"I don't do relationships." I bring my glass to my lips. "I'm a solo act."
I take a drink and hold his eyes as they look so deeply into mine that it takes real effort not to fold.
"Same." He finally breaks our stare.
"If this is going to work, you have to be honest with me. You expect me to believe you haven't slept with anyone? You literally just gave me a rundown of your ability to please women."
"That wasn't the question. You asked me if I've been in a relationship, not if I slept with anyone."
"Fine. Have you?"
"Yes." He takes a slow sip, letting the silence stretch until I want to scream. "But nothing that mattered. Never the same person twice." He stops himself, jaw working like he's revealing too much. Then he just waits, watching me with those intense eyes.
"Good. Then we lie."
"Lie? I'm not sure I'm following." He leans in, resting his elbow on the bar.
"This needs to be real. No one can know I'm marrying you for anything other than love. It needs to be convincing. And when I say no one can know, I mean no one. Your brother, Laney, Sydney, and my dad—especially him—they all need to believe we are madly in love."
His eyebrows rise, and his dark eyes sparkle with genuine amusement, but he doesn't laugh. Instead, he runs a hand through his hair, once, then twice, the way he does when nothing is sitting right with him. "How exactly do you plan on selling the people who are closest to us that you and I are head-over-heels in love with our track record. Hell, you've gone out of your way to ignore me since you returned to Bardstown."
"Easy." I swirl the contents in my glass before taking a drink. "It's a tale as old as time. Two star-crossed lovers who fell in love the first time they met. Fate said our paths were meant to cross, but our circumstances, not a lack of love, have stood in the way."
It's not until he stops drumming his fingers on the bar top that I realize I leaned in too. My knees are now fully between his spread legs, my shoulders hovering above his thighs. I pull back sharply, putting deliberate space between us, and it doesn’t go unnoticed.
His jaw tightens, and his gaze drops to where my hand grips the bar, white-knuckled as I try to ground myself. When he looks back up, something flickers in his eyes before his expression goes carefully blank.
"You know if you want people to believe the lie, you're going to have to act like you love me." He nods toward the bartender still hovering nearby, wiping down glasses close enough to overhear.
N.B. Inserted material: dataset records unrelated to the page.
theorem authTag_eq_updateBlocks (ct aad mask : Bytes) (t : Table) :
    authTag ct aad mask t =
      xorBytes (toBytes (updateBlocks (update (update FieldElement.zero aad t) ct t)
        (bytes8 (bitLen aad.length) ++ bytes8 (bitLen ct.length)) t)) mask := by
  rw [authTag, absorbLengths_eq_updateBlocks]

theorem toBytes_zero : toBytes FieldElement.zero = zeros 16 := by decide

theorem zeros_xorBytes {n : Nat} {mask : Bytes} (h : mask.length = n) : xorBytes (zeros n) mask = mask := by
  refine List.ext_getElem (by simp [h]) fun i _ _ => ?_
  simp [xorBytes, zeros]

/-- With nothing to absorb but a length block of zeros the hash is zero, and only the mask is left. -/
theorem authTag_nil_nil (h : FieldElement) {mask : Bytes} (hmask : mask.length = 16) :
    authTag [] [] mask (buildTable h) = mask := by
  have hhash : absorbLengths (buildTable h) FieldElement.zero 0 0 = FieldElement.zero := by
    obtain ⟨-, -, hzero, -⟩ := mulIsTheFieldProduct h
    exact hzero
  have htag : authTag [] [] mask (buildTable h) =
      xorBytes (toBytes (absorbLengths (buildTable h) FieldElement.zero 0 0)) mask := rfl
  rw [htag, hhash, toBytes_zero, zeros_xorBytes hmask]

/-! ### Seal and Open (44_gcm R207, R211) -/

/-- Seal's ciphertext (44_gcm R207). -/
def sealCiphertext (E : Bytes → Bytes) (t : Table) (nonce pt : Bytes) : Bytes :=
  (counterCrypt E pt (inc32 (deriveCounter nonce t))).1

/-- Seal puts behind its ciphertext the tag that Open expects there. -/
theorem gcmSeal_eq_append (E : Bytes → Bytes) (t : Table) (ts : Nat) (nonce pt aad : Bytes) :
    gcmSeal E t ts nonce pt aad =
      sealCiphertext E t nonce pt ++ expectedTag E t ts nonce (sealCiphertext E t nonce pt) aad := rfl

section
variable {E : Bytes → Bytes} (hE : ∀ b, (E b).length = 16)
include hE

theorem sealCiphertext_length (t : Table) (nonce pt : Bytes) : (sealCiphertext E t nonce pt).length = pt.length :=
  counterCrypt_length E hE pt _

theorem take_gcmSeal (t : Table) (ts : Nat) (nonce pt aad : Bytes) :
    (gcmSeal E t ts nonce pt aad).take pt.length = sealCiphertext E t nonce pt :=
  List.take_left' (sealCiphertext_length hE t nonce pt)

theorem drop_gcmSeal (t : Table) (ts : Nat) (nonce pt aad : Bytes) :
    (gcmSeal E t ts nonce pt aad).drop pt.length = expectedTag E t ts nonce (sealCiphertext E t nonce pt) aad :=
  List.drop_left' (sealCiphertext_length hE t nonce pt)

theorem expectedTag_length (t : Table) {ts : Nat} (hts : ts ≤ 16) (nonce body aad : Bytes) :
    (expectedTag E t ts nonce body aad).length = ts := by
  rw [expectedTag, List.length_take, authTag_length _ _ _ _ (hE _), Nat.min_eq_left hts]

end

/-- Open of a body within the cap and a tag behind it: the expected tag decides. -/
theorem gcmOpen_append (E : Bytes → Bytes) (t : Table) {ts : Nat} (nonce : Bytes) {body tag : Bytes} (aad : Bytes)
    (htag : tag.length = ts) (hcap : body.length ≤ cap) :
    gcmOpen E t ts nonce (body ++ tag) aad =
      if tag = expectedTag E t ts nonce body aad then some (counterCrypt E body (inc32 (deriveCounter nonce t))).1 else none := by
  have hlen : (body ++ tag).length = body.length + ts := by rw [List.length_append, htag]
  have hgood : ¬((body ++ tag).length < ts ∨ (body ++ tag).length > cap + ts) := by omega
  have hsplit : (body ++ tag).length - ts = body.length := by omega
  rw [gcmOpen, if_neg hgood, hsplit, List.take_left, List.drop_left]
  simp only [constantTimeEq, beq_iff_eq, @eq_comm _ tag]

/-- Whatever its length: where Open accepts a body and a tag, the tag is the expected one. -/
theorem eq_of_gcmOpen_append {E : Bytes → Bytes} {t : Table} {ts : Nat} {nonce body tag aad p : Bytes} (htag : tag.length = ts)
    (h : gcmOpen E t ts nonce (body ++ tag) aad = some p) :
    tag = expectedTag E t ts nonce body aad ∧ p = (counterCrypt E body (inc32 (deriveCounter nonce t))).1 := by
  have hsplit : (body ++ tag).length - ts = body.length := by rw [List.length_append, htag, Nat.add_sub_cancel]
  obtain ⟨-, -, hexpected, hp⟩ := gcmOpen_some _ _ _ _ _ _ _ h
  rw [hsplit, List.take_left, List.drop_left] at hexpected
  rw [hsplit, List.take_left] at hp
  exact ⟨hexpected.symm, hp⟩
Then, his hand covers mine.
I can't help but watch as it slowly envelopes mine. The callused pad of his thumb traces lazy circles on my wrist, and heat quickly crawls up my arm and spreads through my chest. He waits until my eyes find his, the air between us intensely charged as his other hand finds my knee. His palm sears through the thin satin of my dress. I pinch my lips together not only to quiet my protests but to silence the gasp building in my throat.
His teeth teasingly graze his bottom lip like he's actually enjoying touching my body. "You're going to have to get used to me touching you. You'll need to pretend to like it." His hand begins to drift up my thigh with an achingly slow pace as he leans closer still. Close enough that I can almost taste the tequila on his lips. "You're going to have to kiss me," he murmurs, his eyes dropping to my mouth where my lips part on instinct.
It would be so easy to lean in and take what he's offering. I lick my lips, and his eyes track the path of my tongue with predatory focus. Damn it, I hate that he's already so good at lying, how he already looks like he wants to kiss me. How part of me wants to let him. I can't let him see that he has the power to affect me, especially when he shouldn't.
I press my hand flat against his chest, putting needed space between us. "Does that mean you're saying yes?"
He draws in a sharp breath, and just like that, the haze breaks. He straightens in his seat, physically pulling himself back from whatever edge we were teetering on. Reaching for hisdrink, he takes a long pull as though he's using those seconds to rebuild his composure. "I agree, but I have a condition of my own."
I quirk a brow. "Name it."
"You marry me, right here, right now."
CHAPTER TWO
ASHA
My hand jerks back from his chest like I've been burned. "What?"
"You marry me tonight." He says it so casually, like he's suggesting we order another round.
A disbelieving, laugh bubbles up. "You're joking."
His gaze doesn't waver. Doesn't even flicker with amusement. Oh, God. He's not joking.
My pulse kicks into overdrive, and suddenly, the bar feels too small. "Trigger, that's…we can't just…" I swallow hard, trying to organize the chaos in my head. Proposing this arrangement was one thing. A strategic plan with a conveniently vague timeline. Butnow? Tonight? I thought I'd have time.
"Why not?" He leans back, studying me with those knowing eyes that see too much.